Exercise
Among the lines of the material, copy those that hold the string "Bool".

(Data under study begins)

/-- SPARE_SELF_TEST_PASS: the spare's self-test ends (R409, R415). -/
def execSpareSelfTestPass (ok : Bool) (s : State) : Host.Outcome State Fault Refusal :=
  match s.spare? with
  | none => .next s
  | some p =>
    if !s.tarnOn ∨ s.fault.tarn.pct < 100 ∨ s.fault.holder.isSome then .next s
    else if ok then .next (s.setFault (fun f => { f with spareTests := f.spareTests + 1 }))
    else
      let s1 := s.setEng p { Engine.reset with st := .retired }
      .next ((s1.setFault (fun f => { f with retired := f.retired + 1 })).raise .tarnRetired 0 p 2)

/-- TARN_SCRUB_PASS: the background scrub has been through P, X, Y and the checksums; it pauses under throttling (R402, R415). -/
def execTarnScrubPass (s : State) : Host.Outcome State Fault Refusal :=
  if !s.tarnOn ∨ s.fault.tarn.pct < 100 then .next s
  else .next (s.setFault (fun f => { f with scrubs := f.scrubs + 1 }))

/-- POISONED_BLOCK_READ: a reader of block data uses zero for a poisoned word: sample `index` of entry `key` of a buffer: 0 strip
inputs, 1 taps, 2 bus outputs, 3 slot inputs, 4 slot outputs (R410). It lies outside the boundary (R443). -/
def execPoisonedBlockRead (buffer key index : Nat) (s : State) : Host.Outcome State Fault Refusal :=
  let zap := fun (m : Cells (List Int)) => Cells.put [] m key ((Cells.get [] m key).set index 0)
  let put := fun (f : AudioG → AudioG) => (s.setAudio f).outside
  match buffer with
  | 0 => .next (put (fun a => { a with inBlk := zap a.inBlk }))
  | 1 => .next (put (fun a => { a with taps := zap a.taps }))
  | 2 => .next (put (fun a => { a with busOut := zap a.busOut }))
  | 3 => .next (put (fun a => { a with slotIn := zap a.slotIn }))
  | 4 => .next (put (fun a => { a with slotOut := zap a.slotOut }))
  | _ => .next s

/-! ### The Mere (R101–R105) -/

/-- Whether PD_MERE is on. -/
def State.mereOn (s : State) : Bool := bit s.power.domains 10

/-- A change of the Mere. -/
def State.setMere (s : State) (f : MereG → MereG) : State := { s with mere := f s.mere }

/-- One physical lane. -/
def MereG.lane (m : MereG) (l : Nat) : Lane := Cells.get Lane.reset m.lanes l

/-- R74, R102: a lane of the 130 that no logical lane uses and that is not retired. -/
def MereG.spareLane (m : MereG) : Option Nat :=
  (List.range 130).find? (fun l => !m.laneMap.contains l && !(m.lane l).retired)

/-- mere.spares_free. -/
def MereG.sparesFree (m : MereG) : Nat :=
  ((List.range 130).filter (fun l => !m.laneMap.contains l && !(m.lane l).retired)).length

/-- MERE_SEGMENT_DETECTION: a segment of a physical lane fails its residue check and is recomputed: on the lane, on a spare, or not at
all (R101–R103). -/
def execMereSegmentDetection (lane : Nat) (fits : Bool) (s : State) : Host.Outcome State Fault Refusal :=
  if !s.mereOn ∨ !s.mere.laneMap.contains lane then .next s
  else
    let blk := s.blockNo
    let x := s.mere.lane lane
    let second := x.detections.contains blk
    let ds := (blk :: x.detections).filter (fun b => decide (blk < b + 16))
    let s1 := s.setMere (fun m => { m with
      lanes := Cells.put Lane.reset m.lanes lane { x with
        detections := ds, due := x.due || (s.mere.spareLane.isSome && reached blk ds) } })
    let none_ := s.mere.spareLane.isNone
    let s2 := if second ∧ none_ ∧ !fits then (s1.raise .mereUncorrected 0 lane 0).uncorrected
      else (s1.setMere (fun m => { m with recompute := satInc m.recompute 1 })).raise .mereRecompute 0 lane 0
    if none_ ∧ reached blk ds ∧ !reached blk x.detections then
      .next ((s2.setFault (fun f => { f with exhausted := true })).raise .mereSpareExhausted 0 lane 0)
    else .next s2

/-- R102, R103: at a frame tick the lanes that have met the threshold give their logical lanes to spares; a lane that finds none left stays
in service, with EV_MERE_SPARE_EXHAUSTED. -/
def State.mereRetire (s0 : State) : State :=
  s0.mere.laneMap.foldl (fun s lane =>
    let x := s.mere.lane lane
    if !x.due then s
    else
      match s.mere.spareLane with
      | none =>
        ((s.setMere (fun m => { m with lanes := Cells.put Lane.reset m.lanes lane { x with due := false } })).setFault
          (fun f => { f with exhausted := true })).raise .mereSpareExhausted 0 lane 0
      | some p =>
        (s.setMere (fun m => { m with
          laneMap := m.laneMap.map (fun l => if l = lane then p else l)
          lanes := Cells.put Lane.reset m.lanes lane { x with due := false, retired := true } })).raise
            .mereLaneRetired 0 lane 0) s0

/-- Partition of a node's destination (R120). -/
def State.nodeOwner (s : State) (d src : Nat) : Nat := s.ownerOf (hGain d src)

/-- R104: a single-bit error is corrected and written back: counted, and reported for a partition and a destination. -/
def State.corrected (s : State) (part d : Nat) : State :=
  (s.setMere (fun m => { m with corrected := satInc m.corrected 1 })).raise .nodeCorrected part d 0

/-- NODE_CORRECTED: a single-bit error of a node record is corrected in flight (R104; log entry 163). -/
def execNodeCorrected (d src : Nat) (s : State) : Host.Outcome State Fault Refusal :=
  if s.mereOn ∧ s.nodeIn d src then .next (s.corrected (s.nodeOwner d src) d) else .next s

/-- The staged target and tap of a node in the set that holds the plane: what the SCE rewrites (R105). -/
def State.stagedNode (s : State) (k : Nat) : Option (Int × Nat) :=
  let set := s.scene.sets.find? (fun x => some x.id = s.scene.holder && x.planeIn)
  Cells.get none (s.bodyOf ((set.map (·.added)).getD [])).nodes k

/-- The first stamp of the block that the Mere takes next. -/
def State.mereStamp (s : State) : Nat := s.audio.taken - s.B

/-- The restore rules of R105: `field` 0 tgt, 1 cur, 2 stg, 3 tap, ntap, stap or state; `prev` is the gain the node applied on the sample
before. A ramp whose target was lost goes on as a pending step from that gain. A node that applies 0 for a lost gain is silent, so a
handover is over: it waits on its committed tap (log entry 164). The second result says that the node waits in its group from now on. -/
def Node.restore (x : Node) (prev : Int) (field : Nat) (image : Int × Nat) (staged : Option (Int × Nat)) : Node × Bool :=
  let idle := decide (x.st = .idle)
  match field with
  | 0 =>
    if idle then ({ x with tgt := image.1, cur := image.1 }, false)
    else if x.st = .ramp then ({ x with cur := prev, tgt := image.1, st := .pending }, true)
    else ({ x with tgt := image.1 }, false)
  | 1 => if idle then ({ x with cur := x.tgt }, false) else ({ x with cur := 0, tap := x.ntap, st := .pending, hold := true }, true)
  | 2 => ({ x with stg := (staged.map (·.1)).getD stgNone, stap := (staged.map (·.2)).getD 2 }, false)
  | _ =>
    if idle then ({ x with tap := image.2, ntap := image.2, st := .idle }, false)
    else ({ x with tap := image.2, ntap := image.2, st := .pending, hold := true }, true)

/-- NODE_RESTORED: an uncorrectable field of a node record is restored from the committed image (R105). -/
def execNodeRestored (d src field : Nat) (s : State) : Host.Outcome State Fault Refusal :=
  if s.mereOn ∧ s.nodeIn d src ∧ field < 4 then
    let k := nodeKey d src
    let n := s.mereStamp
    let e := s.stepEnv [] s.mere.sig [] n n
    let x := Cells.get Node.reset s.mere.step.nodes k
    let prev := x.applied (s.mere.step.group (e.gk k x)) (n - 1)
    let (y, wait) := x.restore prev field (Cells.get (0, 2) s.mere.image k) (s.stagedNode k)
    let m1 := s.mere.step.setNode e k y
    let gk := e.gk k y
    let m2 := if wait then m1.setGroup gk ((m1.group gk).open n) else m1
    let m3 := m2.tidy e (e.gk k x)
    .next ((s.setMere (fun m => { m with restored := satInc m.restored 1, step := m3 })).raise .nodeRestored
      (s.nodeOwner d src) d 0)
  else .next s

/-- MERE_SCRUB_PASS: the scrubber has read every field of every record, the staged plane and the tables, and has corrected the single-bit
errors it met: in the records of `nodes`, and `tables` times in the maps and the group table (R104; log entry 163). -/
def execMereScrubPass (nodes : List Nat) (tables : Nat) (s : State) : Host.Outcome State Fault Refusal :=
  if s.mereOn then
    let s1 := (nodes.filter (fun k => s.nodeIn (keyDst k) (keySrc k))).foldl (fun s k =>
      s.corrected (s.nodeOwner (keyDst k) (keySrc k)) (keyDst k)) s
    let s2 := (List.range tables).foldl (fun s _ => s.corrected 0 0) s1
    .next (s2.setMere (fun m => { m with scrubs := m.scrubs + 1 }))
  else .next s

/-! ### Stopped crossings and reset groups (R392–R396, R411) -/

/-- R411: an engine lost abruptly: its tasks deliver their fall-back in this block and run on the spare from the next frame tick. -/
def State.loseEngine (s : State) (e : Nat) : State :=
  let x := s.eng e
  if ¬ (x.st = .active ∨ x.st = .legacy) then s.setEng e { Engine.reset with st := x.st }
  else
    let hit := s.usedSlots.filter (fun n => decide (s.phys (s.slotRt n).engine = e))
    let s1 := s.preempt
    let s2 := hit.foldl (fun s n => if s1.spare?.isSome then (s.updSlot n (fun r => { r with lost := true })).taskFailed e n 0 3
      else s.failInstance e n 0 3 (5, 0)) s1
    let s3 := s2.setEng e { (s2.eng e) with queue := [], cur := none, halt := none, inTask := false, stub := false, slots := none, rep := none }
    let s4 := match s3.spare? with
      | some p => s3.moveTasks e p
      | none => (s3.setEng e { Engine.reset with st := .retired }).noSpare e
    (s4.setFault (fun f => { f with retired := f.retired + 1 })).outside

(Data under study ends)
(Data under study begins)

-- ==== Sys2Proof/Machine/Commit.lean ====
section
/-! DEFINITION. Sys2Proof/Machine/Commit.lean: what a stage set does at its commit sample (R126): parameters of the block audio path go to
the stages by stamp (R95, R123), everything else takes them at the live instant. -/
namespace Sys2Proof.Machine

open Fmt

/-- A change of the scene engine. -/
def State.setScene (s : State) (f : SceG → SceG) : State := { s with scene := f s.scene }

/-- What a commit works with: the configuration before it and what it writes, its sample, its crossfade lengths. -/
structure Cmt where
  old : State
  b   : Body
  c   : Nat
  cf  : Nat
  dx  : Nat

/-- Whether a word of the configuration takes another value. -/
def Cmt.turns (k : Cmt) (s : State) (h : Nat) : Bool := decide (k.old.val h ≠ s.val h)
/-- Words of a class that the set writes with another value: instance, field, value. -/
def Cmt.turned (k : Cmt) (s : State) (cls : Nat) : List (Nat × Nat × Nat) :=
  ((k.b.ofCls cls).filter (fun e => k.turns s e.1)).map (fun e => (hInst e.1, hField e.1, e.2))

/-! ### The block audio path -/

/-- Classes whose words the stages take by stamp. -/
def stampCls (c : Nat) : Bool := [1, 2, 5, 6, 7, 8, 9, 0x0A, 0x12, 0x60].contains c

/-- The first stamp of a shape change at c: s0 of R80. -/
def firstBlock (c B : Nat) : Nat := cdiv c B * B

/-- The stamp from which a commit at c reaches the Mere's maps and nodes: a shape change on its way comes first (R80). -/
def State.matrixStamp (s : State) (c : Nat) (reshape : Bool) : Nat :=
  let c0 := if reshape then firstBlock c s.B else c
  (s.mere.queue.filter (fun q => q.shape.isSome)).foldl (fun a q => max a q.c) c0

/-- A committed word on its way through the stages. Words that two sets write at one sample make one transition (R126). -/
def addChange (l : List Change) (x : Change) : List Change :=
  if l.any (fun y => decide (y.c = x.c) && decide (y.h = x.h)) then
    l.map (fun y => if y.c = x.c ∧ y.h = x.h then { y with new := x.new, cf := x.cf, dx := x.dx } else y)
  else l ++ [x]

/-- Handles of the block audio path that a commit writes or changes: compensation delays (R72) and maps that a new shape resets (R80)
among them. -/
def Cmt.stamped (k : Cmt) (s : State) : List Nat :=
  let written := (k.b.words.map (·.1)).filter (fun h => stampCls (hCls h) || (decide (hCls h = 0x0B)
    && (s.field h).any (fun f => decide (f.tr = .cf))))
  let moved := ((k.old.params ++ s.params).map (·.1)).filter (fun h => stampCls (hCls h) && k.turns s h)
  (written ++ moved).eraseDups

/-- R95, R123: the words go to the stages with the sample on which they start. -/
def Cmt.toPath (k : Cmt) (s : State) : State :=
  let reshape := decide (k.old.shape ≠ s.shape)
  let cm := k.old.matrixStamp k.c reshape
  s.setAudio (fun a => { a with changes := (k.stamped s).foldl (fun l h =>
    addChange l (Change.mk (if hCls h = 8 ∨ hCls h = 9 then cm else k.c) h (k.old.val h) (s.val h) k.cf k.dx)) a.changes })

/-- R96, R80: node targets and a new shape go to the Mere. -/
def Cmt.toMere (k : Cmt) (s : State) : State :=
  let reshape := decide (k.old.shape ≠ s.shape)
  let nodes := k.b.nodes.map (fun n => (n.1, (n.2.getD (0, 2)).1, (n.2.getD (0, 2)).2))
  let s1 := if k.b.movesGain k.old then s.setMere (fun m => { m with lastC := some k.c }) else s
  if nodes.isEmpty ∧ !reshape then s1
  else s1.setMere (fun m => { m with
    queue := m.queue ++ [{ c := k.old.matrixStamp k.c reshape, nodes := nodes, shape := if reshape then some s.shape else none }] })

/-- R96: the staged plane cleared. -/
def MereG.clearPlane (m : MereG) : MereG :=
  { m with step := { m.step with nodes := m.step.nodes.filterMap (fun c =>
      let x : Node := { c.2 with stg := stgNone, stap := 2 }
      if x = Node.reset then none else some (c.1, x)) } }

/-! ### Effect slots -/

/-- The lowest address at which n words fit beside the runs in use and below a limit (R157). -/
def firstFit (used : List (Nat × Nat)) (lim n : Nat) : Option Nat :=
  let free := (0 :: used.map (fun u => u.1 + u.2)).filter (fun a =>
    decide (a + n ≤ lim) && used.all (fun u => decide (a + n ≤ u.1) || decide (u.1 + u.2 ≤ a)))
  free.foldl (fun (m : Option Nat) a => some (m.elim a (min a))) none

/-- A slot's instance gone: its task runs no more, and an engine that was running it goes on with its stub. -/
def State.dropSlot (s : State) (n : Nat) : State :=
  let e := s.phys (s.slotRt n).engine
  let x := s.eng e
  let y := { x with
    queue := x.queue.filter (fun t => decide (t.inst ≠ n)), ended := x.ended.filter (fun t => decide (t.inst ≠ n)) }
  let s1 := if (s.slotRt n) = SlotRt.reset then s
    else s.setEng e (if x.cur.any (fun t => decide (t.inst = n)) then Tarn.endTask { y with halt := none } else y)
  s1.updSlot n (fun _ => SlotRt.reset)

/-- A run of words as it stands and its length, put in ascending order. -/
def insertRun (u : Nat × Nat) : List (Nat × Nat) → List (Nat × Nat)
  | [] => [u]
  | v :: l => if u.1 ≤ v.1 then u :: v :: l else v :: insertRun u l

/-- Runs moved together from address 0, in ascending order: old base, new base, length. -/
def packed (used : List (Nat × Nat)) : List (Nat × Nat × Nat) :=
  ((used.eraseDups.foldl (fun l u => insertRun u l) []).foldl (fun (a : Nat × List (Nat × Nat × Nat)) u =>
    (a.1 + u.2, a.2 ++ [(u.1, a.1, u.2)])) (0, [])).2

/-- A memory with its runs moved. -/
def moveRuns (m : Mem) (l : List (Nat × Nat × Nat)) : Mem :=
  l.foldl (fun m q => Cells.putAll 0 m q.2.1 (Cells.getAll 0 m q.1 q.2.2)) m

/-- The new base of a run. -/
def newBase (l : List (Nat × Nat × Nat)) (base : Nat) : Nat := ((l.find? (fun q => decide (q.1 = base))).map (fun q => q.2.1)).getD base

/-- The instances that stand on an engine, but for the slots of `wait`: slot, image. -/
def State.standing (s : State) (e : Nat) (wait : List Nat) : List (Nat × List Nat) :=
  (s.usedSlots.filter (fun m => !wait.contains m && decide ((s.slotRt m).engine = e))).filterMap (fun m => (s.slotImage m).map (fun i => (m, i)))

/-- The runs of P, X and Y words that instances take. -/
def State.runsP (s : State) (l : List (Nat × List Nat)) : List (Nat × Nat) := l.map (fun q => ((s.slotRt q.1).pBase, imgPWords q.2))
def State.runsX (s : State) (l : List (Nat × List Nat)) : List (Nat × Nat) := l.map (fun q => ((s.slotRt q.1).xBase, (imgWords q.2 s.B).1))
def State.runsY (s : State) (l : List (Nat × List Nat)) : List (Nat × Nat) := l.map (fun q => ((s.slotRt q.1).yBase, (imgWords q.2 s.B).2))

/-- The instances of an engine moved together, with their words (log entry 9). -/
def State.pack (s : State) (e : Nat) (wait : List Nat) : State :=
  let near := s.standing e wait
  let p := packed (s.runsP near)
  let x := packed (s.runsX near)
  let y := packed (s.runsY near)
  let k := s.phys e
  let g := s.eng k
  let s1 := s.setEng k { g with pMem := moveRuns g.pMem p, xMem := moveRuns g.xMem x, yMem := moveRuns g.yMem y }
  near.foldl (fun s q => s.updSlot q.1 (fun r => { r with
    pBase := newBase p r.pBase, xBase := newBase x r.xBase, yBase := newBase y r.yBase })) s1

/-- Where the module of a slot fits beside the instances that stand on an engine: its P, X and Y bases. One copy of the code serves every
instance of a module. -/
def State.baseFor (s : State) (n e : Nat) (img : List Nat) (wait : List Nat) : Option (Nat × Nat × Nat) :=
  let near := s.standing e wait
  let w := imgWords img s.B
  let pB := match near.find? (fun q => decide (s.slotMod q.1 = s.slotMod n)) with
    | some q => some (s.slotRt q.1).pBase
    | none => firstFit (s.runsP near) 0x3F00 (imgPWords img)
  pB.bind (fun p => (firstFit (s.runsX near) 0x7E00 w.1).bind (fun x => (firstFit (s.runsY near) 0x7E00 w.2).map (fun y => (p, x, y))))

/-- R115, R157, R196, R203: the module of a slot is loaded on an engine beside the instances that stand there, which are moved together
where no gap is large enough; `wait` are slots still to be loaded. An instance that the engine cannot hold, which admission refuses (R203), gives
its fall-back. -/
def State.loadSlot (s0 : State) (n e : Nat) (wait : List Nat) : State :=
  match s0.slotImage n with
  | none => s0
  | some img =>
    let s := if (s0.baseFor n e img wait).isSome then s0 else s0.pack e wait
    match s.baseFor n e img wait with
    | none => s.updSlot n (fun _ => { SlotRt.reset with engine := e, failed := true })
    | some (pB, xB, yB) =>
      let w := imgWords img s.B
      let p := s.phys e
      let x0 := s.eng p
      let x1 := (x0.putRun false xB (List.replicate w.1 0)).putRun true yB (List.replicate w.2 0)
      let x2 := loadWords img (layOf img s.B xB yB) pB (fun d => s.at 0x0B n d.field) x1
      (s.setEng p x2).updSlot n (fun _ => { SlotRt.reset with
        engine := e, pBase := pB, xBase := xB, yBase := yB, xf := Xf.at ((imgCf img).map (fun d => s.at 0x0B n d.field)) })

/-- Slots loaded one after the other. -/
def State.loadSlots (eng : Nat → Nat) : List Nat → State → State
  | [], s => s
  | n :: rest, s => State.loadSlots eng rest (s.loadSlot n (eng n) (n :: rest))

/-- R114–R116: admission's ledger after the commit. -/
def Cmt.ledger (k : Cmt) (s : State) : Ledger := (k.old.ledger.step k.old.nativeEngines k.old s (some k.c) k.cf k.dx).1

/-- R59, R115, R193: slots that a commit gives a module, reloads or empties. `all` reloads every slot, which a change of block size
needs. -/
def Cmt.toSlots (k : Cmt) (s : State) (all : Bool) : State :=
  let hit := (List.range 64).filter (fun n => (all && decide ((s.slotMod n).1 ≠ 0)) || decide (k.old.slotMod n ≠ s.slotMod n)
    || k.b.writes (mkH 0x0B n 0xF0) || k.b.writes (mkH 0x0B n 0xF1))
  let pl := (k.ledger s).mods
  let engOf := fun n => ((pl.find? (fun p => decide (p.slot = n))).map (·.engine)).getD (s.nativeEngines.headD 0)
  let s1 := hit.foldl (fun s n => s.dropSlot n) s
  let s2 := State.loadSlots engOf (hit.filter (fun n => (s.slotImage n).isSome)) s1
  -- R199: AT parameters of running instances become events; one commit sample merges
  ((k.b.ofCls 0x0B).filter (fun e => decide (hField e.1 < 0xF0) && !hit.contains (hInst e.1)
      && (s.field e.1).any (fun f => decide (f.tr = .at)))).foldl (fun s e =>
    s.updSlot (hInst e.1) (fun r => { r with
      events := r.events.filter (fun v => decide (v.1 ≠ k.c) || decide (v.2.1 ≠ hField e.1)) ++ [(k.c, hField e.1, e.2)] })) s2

(Data under study ends)

Written response
def execSpareSelfTestPass (ok : Bool) (s : State) : Host.Outcome State Fault Refusal :=
def State.mereOn (s : State) : Bool := bit s.power.domains 10
def execMereSegmentDetection (lane : Nat) (fits : Bool) (s : State) : Host.Outcome State Fault Refusal :=
def Node.restore (x : Node) (prev : Int) (field : Nat) (image : Int × Nat) (staged : Option (Int × Nat)) : Node × Bool :=
def Cmt.turns (k : Cmt) (s : State) (h : Nat) : Bool := decide (k.old.val h ≠ s.val h)
def stampCls (c : Nat) : Bool := [1, 2, 5, 6, 7, 8, 9, 0x0A, 0x12, 0x60].contains c
def State.matrixStamp (s : State) (c : Nat) (reshape : Bool) : Nat :=
def Cmt.toSlots (k : Cmt) (s : State) (all : Bool) : State :=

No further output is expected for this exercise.